Defining ‘green’ buildings in China
China classifies green buildings as those that can conserve resources (such as energy, land, and water), protect the environment, and reduce pollution, and the country uses ratings to measure a building’s effectiveness in meeting these standards. While there are a range of rating systems from different countries that qualify, the two most dominant are China’s own Green Building Evaluation Standard (GBES), and the U.S.’s Leadership in Energy and Environmental Design (LEED). Foreign companies entering the market are therefore advised to plan their housing around one of these two systems.
National incentive framework for green housing
China’s preferential policies for green housing are a primary driver behind their commercial viability. Buildings that are rated 2-Star in an applicable classification system will enjoy a subsidy of RMB 45 per sq. m, while 3-Star buildings qualify for RMB 80. The potential benefits of these subsidies shouldn’t be underestimated. According to statistics on the incremental cost of Chinese green buildings, subsidies given by the national government to 2-Star buildings covered up to 68 percent of the incremental cost for residential buildings and 44 percent of public buildings, respectively, while the subsidy for 3-Star buildings covered up to 66 percent and 50 percent.
Additionally, China’s corporate income tax (CIT) law (中华人民共和国企业所得税法) stipulates that costs incurred while conducting R&D for green buildings in China can be deducted from a company’s CIT payment. This means that the cost of the R&D will be reduced from the firm’s declared profits, resulting in less being applicable for CIT.
Most local governments across China have separate preferential policies that can stack on top of the country’s national incentives, expediting the investment process and increasing the investment returns for foreign companies. Western China, for example, offers a reduced CIT rate of 15 percent for companies that build green housing in the region, while Shanxi province provides a streamlined application process and additional subsidies of between RMB 10 and 20 per sq. m, depending on the rating attained.
Similar incentives exist across a range of first to third-tier cities in the country. Many of these cities have separate green building targets in place, funds to encourage the investment that is required to meet these targets, and even form a link between the dual needs for green buildings and affordable housing. In Dongguan in Guangdong province, for instance, an RMB 10 million (US$ 1.5 million) special fund has been set up to support green building projects, while Heze in Shandong province mandates that 30,000 sq. m of new construction in each of its counties be green and that this should partly be used to provide affordable housing.

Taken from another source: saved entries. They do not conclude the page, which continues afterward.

/-- A group record with its derived counts as GET_GROUP returns it, 74 bytes (R72, R178). -/
def State.groupBytes (s : State) (g : GroupId) : List Byte :=
  let r := s.groups[g]
  presence [r.firstFault.isSome, r.origin.isSome, r.firstStart.isSome, r.lastStart.isSome, r.timer.remaining.isSome,
    r.lastMissed.isSome, r.lastOutcome.isSome] ::
  r.config.bytes ++ [r.state.code, codeBool r.armed] ++
  bytesOf 2 r.batchNumber.toNat ++ bytesOf 2 r.batchSize ++ bytesOf 2 r.position ++ bytesOf 2 r.repetitions ++
  [codeBool r.underway, codeBool r.late] ++ bytesOf 2 r.faults ++
  optBytes 4 split4 r.firstFault ++ optBytes 11 Trigger.bytes r.origin ++
  optBytes 7 Stamp.bytes r.firstStart ++ optBytes 7 Stamp.bytes r.lastStart ++
  optBytes 3 (bytesOf 3) r.timer.remaining ++ [BitVec.ofNat 8 r.missed] ++
  optByte MissedReason.code r.lastMissed ++ optByte BatchOutcome.code r.lastOutcome ++
  bytesOf 2 (s.entryCount g) ++ bytesOf 2 (s.batchCount g) ++ bytesOf 2 (s.collectingCount g)

/-- An entry as READ_ENTRY returns it, 16 bytes (R178). -/
def Entry.toBytes (e : Entry) : List Byte :=
  indexByte e.group :: split4 e.word ++ [laneMask (carriedLanes e.bytes)] ++ laneDataBytes e.bytes ++
    [indexByte e.window, cycleClassCode e.cls, codeBool e.mergeable] ++ split2 e.arrival ++ [e.part.code]

/-- The four path settings, 6 bytes (R173). -/
def State.pathBytes (s : State) : List Byte :=
  s.decoder.policy.code :: bytesOf 2 s.queue.holdLimit ++ bytesOf 2 s.arbiter.dTimeout ++
    [BitVec.ofNat 8 s.arbiter.burstLimit]

/-- The four timing settings, 4 bytes (R174). -/
def State.timingBytes (s : State) : List Byte :=
  [s.time.source.code, channelByte s.link.localChannel, indexByte s.link.localProfile, codeBool s.inhibit.onLinkLoss]

/-- The items of GET_EPOCH, 18 bytes (R131, R178). -/
def State.epochBytes (s : State) : List Byte :=
  [presence [s.time.lastEpoch.isSome], s.time.generation] ++ bytesOf 6 s.time.counter.toNat ++
    [s.time.source.code, codeBool s.time.holdover] ++
    optBytes 8 (fun e : EpochRecord => e.source.code :: e.stamp.bytes) s.time.lastEpoch

/-- The items of GET_LINK, 12 bytes (R121, R178). The carrier item's code is a free value (log entry 9). -/
def State.linkBytes (s : State) : List Byte :=
  [presence [s.link.expected.isSome, s.link.lastError.isSome], s.link.state.code, Config.carrierCode s.link.carrier,
    BitVec.ofNat 8 s.link.acquired] ++ historyBytes s.link.history ++ [BitVec.ofNat 8 s.link.badCount] ++
    optByte (fun q : BitVec 3 => q.setWidth 8) s.link.expected ++ optByte LinkError.code s.link.lastError ++
    [s.link.station, channelByte s.link.localChannel, indexByte s.link.localProfile]

/-- The engine's current group, present in RUNNING (R75). -/
def EnginePhase.current : EnginePhase → Option GroupId
  | .idle => none
  | .running g _ _ => some g
  | .draining => none

/-- The items of GET_STATUS, 36 bytes (R160, R178). -/
def State.statusBytes (s : State) : List Byte :=
  [presence [s.link.lastError.isSome, s.engine.phase.current.isSome], s.link.state.code] ++
    optByte LinkError.code s.link.lastError ++
    [codeBool s.time.holdover, s.inhibit.sources.mask, codeBool s.inhibited] ++
    bytesOf 2 s.queue.entries.length ++ [codeBool s.queue.held.isSome, s.engine.phase.code] ++
    optByte indexByte s.engine.phase.current ++ groupListBytes s.ready ++ groupListBytes s.heldList ++
    [BitVec.ofNat 8 s.report.completions.length, BitVec.ofNat 8 s.report.events.length, codeBool s.report.refusal.isSome] ++
    split2 s.report.causes ++ split2 s.report.mask

/-- A completion record with the count of records, 47 bytes (R179). -/
def Completion.bytes (c : Completion) (count : Nat) : List Byte :=
  [presence [c.firstStart.isSome, c.firstFault.isSome], indexByte c.group] ++ split2 c.batchNumber ++ [c.outcome.code] ++
    optBytes 11 Trigger.bytes c.origin ++ optBytes 7 Stamp.bytes c.firstStart ++ c.endStamp.bytes ++
    bytesOf 2 c.batchSize ++ bytesOf 2 c.repetitions ++ bytesOf 4 c.writesOk ++ bytesOf 2 c.writesFaulted ++
    bytesOf 2 c.unwritten ++ optBytes 4 split4 c.firstFault ++ [BitVec.ofNat 8 count]

/-- An event record with the count of records, 11 bytes (R179). -/
def EventRecord.bytes (e : EventRecord) (count : Nat) : List Byte :=
  [e.code, indexByte e.profile, e.source.code] ++ e.stamp.bytes ++ [BitVec.ofNat 8 count]

/-- A captured refusal record, 11 bytes (R179). -/
def RefusalRecord.bytes (r : RefusalRecord) : List Byte :=
  presence [r.window.isSome] :: split4 r.cycle.word ++
    [cycleKindCode r.cycle.kind, cycleClassCode r.cycle.cls, laneMask r.cycle.lanes, r.reason.code] ++
    optByte indexByte r.window ++ [codeBool r.further]

/-- A response message: status, length, results and check (R167). -/
def Reply.message (r : Reply) : List Byte :=
  let body := r.status.code :: BitVec.ofNat 8 r.results.length :: r.results
  body ++ [crcBytes body]
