/-- A group that a STOP reaches is settled by its state (R147). -/
def State.stopGroup (s : State) (g : GroupId) : State :=
  match s.groups[g].state with
  | .disabled => s
  | .collecting => s
  | .pending => s.endBatch g .stopped
  | .ready => s.endBatch g .stopped
  | .releasing => s.stopAtEngine g
  | .interval => s.endBatch g .stopped
  | .held => s.endBatch g .stopped
  | .faulted => s.endBatch g .stopped

/-- The armed flag that a STOP clears in a group it reaches, other than a DISABLED one (R146, step 2). -/
def Group.disarmBy (choice : ChannelChoice) (p : Profile) (g : Group) : Group :=
  if g.config.reached choice p && g.state != .disabled then { g with armed := false } else g

/-- A group is stopped where the STOP reaches it (R142, R146). -/
def State.stopReached (choice : ChannelChoice) (p : Profile) (s : State) (g : GroupId) : State :=
  if s.groups[g].config.reached choice p then s.stopGroup g else s

/-- A STOP (R146). The engine's take, where STOP leaves it IDLE, is made when every group is settled (log entry 8). -/
def State.stop (s : State) (choice : ChannelChoice) (p : Profile) : State :=
  let s := s.raise .stopReceived
  let s := { s with groups := s.groups.map (Group.disarmBy choice p) }
  (groupIds.foldl (State.stopReached choice p) s).work

/-! ### Inhibit (7.1, 7.2) -/

/-- Effective inhibit becoming set, at the engine: a waiting request is withdrawn and the current group goes to HELD (R84). -/
def State.inhibitEngine (s : State) : State :=
  match s.engine.phase with
  | .running g _ .waiting =>
    let s := s.setPhase .idle
    { s.updGroup g (Group.enter .held) with heldList := s.heldList ++ [g] }
  | _ => s

/-- The groups of a list enter a state (R138, R139). -/
def State.enterAll (s : State) (l : List GroupId) (st : GroupState) : State :=
  l.foldl (fun s g => s.updGroup g (Group.enter st)) s

/-- Effective inhibit becomes set: the running group first (R84), then the ready list in its order, join the held list (R138). -/
def State.inhibitSet (s : State) : State :=
  let s := s.inhibitEngine
  { s.enterAll s.ready .held with heldList := s.heldList ++ s.ready, ready := [] }

/-- Effective inhibit becomes clear: the held groups join the ready list in order, and the idle engine takes the head (R139). -/
def State.inhibitClear (s : State) : State :=
  { s.enterAll s.heldList .ready with ready := s.ready ++ s.heldList, heldList := [] }.work

/-- The source set is replaced. -/
def State.setSources (s : State) (i : InhibitSet) : State := { s with inhibit := { s.inhibit with sources := i } }

/-- One change of the inhibit source set, with effective inhibit compared before and after it (R137). -/
def State.changeSources (s : State) (i : InhibitSet) : State :=
  let t := s.setSources i
  if s.inhibited = t.inhibited then t
  else if t.inhibited then (t.raise .inhibitChange).inhibitSet
  else (t.raise .inhibitChange).inhibitClear

/-! ### Time base (Chapter 6) -/

/-- An EPOCH is taken (R129). -/
def State.takeEpoch (s : State) (source : Origin) : State :=
  { s with time := { s.time with
      lastEpoch := some ⟨source, s.now⟩
      counter := 0
      generation := s.time.generation + 1 } }

/-- The link has entered UP, at the time base: with source LINK, holdover ends (R125). -/
def State.timeLinkUp (s : State) : State :=
  match s.time.source with
  | .linkRef => { s with time := { s.time with supplier := .linkRef, holdover := false } }
  | .localRef => s

/-- The link has left UP, at the time base: with source LINK, holdover begins (R125). -/
def State.timeLinkLost (s : State) : State :=
  match s.time.source with
  | .linkRef => { s with time := { s.time with supplier := .localRef, holdover := true } }.raise .timebaseHoldover
  | .localRef => s

/-- The tick source is set by an accepted SET_TIMING (R126). -/
def State.setTickSource (s : State) (v : TickSource) : State :=
  if v = s.time.source then s
  else
    match v with
    | .localRef => { s with time := { s.time with source := .localRef, supplier := .localRef, holdover := false } }
    | .linkRef =>
      if s.link.state = .up then { s with time := { s.time with source := .linkRef, supplier := .linkRef, holdover := false } }
      else
        { s with time := { s.time with source := .linkRef, supplier := .localRef, holdover := true } }.raise
          .timebaseHoldover

/-! ### Frames and local sources (5.5, 5.6) -/

/-- An event record is posted and the event trigger offered, at one event with one stamp (R115). -/
def State.eventFrame (s : State) (source : Origin) (code : Byte) (p : Profile) : State :=
  (s.postEvent ⟨code, p, source, s.now⟩).offerTrigger ⟨source, .event code, p, s.now⟩

/-- A dispatched frame, or an accepted LOCAL_FRAME, acts on the block that owns its kind (R114 to R116, R119). -/
def State.dispatch (s : State) (source : Origin) (a : FrameAction) : State :=
  match a with
  | .trigger c p => s.offerTrigger ⟨source, .channel c, p, s.now⟩
  | .event code p => s.eventFrame source code p
  | .inhibit => s.changeSources { s.inhibit.sources with link := true }
  | .uninhibit => s.changeSources { s.inhibit.sources with link := false }
  | .setup choice p => s.setup choice p
  | .stop choice p => s.stop choice p
  | .epoch => s.takeEpoch source

/-! ### Management transactions (9.1) -/

/-- A command message is settled, the byte group of its check byte being complete: in COMMAND, what it does is done, its response is
built with no byte of it sent yet, and the port goes to RESPONSE with the message as its command bytes (R164, R166, R168; log
entry 10). In every other state of the port the bytes are not read as a command. -/
def State.settle (s : State) (i : Instr) (act : State → State × Reply) : State :=
  match s.mgmt.phase with
  | .command =>
    let r := act s
    { r.1 with mgmt := { r.1.mgmt with
        phase := .response, command := i.message, bitsIn := [], response := some r.2, sent := 0 } }
  | .idle => s
  | .response => s
  | .trailing => s

/-- A command with an argument: a value without a meaning is refused with BAD_ARGUMENT and changes nothing (R166). -/
def State.withArg {α : Type} (s : State) (arg : Option α) (act : α → State × Reply) : State × Reply :=
  match arg with
  | some a => act a
  | none => (s, .bare .badArgument)

end Sys2Proof.Machine
end

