-- ==== Sys2Proof/Machine/WindowCommands.lean ====
section
/-! DEFINITION. The management commands of the window table and the path settings (Chapter 1, Section 9.3). -/

namespace Sys2Proof.Machine

/-- A window record is replaced. -/
def State.setWindowRecord (s : State) (i : WindowId) (w : Window) : State :=
  { s with decoder := { s.decoder with windows := s.decoder.windows.set i.val w i.isLt } }

/-- SET_WINDOW (R18): arguments, then the window's state, then the seven fields. -/
def execSetWindow (window : Byte) (base size : BitVec 32) (kind filter group view merge : Byte) (s : State) :
    Host.Outcome State Fault Refusal :=
  .next (s.settle (.setWindow window base size kind filter group view merge) fun s =>
    s.withArg (windowArg window) fun i =>
    s.withArg (windowOfArgs base size kind filter group view merge) fun w =>
    if s.decoder.windows[i].enabled then (s, .bare .wrongState) else (s.setWindowRecord i w, .ok))

/-- SET_WINDOW_ENABLE (R19). -/
def execSetWindowEnable (window value : Byte) (s : State) : Host.Outcome State Fault Refusal :=
  .next (s.settle (.setWindowEnable window value) fun s =>
    s.withArg (windowArg window) fun i =>
    s.withArg (yesNoArg value) fun v =>
    (s.setWindowRecord i { s.decoder.windows[i] with enabled := v }, .ok))

/-- GET_WINDOW (R21). -/
def execGetWindow (window : Byte) (s : State) : Host.Outcome State Fault Refusal :=
  .next (s.settle (.getWindow window) fun s =>
    s.withArg (windowArg window) fun i => (s, .done s.decoder.windows[i].bytes))

/-- SET_PATH (R173): all four values or none. HOLD_LIMIT and BURST_LIMIT have no value out of range on the wire. -/
def execSetPath (policy : Byte) (holdLimit dTimeout : BitVec 16) (burstLimit : Byte) (s : State) :
    Host.Outcome State Fault Refusal :=
  .next (s.settle (.setPath policy holdLimit dTimeout burstLimit) fun s =>
    s.withArg (policyArg policy) fun p =>
    if 1 ≤ dTimeout.toNat ∧ dTimeout.toNat ≤ 4095 then
      ({ s with
          decoder := { s.decoder with policy := p }
          queue := { s.queue with holdLimit := holdLimit.toNat }
          arbiter := { s.arbiter with dTimeout := dTimeout.toNat, burstLimit := burstLimit.toNat } }, .ok)
    else (s, .bare .badArgument))

/-- GET_PATH (R173). -/
def execGetPath (s : State) : Host.Outcome State Fault Refusal :=
  .next (s.settle .getPath fun s => (s, .done s.pathBytes))

end Sys2Proof.Machine
end

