/-- The decode refuses the cycle with this reason, naming this window or none (R7 to R11). -/
def refusedBy (s : State) (c : UCycle) : RefusalReason → Option WindowId → Prop
  | .defaultRefuse, none => (∀ i, ¬ contains s i c) ∧ s.decoder.policy = .refuse
  | .overlap, none => ∃ i j, i ≠ j ∧ contains s i c ∧ contains s j c
  | .cls, some i =>
    (∀ j, contains s j c ↔ j = i) ∧ s.decoder.windows[i].filter = .privilegedOnly ∧ c.cls = .normal
  | .guardWrite, some i => admittedBy s i c ∧ s.decoder.windows[i].kind = .guard ∧ c.kind = .write
  | .closed, some i => admittedBy s i c ∧ s.decoder.windows[i].kind = .closed
  | .groupDisabled, some i =>
    admittedBy s i c ∧ s.decoder.windows[i].kind = .stage ∧ c.kind = .write ∧
      s.groups[s.decoder.windows[i].group].state = .disabled
  | _, _ => False

/-- The decode passes the cycle through, by a window or by the default policy (R7, R10, R12). -/
def passesThrough (s : State) (c : UCycle) : Option WindowId → Prop
  | none => (∀ i, ¬ contains s i c) ∧ s.decoder.policy = .pass
  | some i =>
    admittedBy s i c ∧
      (s.decoder.windows[i].kind = .pass ∨ (s.decoder.windows[i].kind = .guard ∧ c.kind = .read) ∨
        (s.decoder.windows[i].kind = .stage ∧ c.kind = .read ∧ s.decoder.windows[i].view = .memory))

/-- The decode makes the cycle a staged write (R11). -/
abbrev stagedThrough (s : State) (c : UCycle) (i : WindowId) : Prop :=
  admittedBy s i c ∧ s.decoder.windows[i].kind = .stage ∧ c.kind = .write ∧
    s.groups[s.decoder.windows[i].group].state ≠ .disabled

/-- The decode makes the cycle a forwarding read (R12). -/
abbrev forwardedThrough (s : State) (c : UCycle) (i : WindowId) : Prop :=
  admittedBy s i c ∧ s.decoder.windows[i].kind = .stage ∧ c.kind = .read ∧ s.decoder.windows[i].view = .forward

/-- No lane of the cycle is enabled. -/
abbrev noLane (c : UCycle) : Prop := c.lanes = ⟨false, false, false, false⟩

/-- The refusal record after a refusal: captured where it was empty, else further set and the rest kept (R15). -/
def recorded (s : State) (c : UCycle) (reason : RefusalReason) (w : Option WindowId) : RefusalRecord :=
  match s.report.refusal with
  | none => ⟨⟨word c, c.kind, c.cls, c.lanes⟩, reason, w, false⟩
  | some old => { old with further := true }

/-- The ERROR of a refusal: a READ carries zero on all four lanes (R13). -/
def errorFor (c : UCycle) : UResponse := .error (if c.kind = .read then some ⟨0, 0, 0, 0⟩ else none)

/-- The state in which an upstream cycle has been refused and nothing else has changed: ERROR, the cause, the record (R13). -/
def refused (s : State) (c : UCycle) (reason : RefusalReason) (w : Option WindowId) : State :=
  { s with
    upstream := ⟨none, some (errorFor c)⟩
    report := { s.report.with .refusal with refusal := some (recorded s c reason w) } }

Viability of green affordable housing and future outlook
The chief concern with green affordable housing in China is the comparatively higher upfront cost. Green buildings require high-tech applications that are typically more expensive than traditional building materials. In order for such buildings to be constructed and still have a scalable impact on China’s housing supply problems, they will have to by necessity be low-cost.
However, research has shown that state-level fiscal measures and local level regulations can help make green affordable housing viable. China has both of these in place with its extensive incentive framework, making green housing construction comparable to, and potentially even cheaper than, conventional housing. Moreover, the costs associated with green construction are now significantly less than in the past, with experienced constructors able to build housing at a roughly equivalent price to conventional homes.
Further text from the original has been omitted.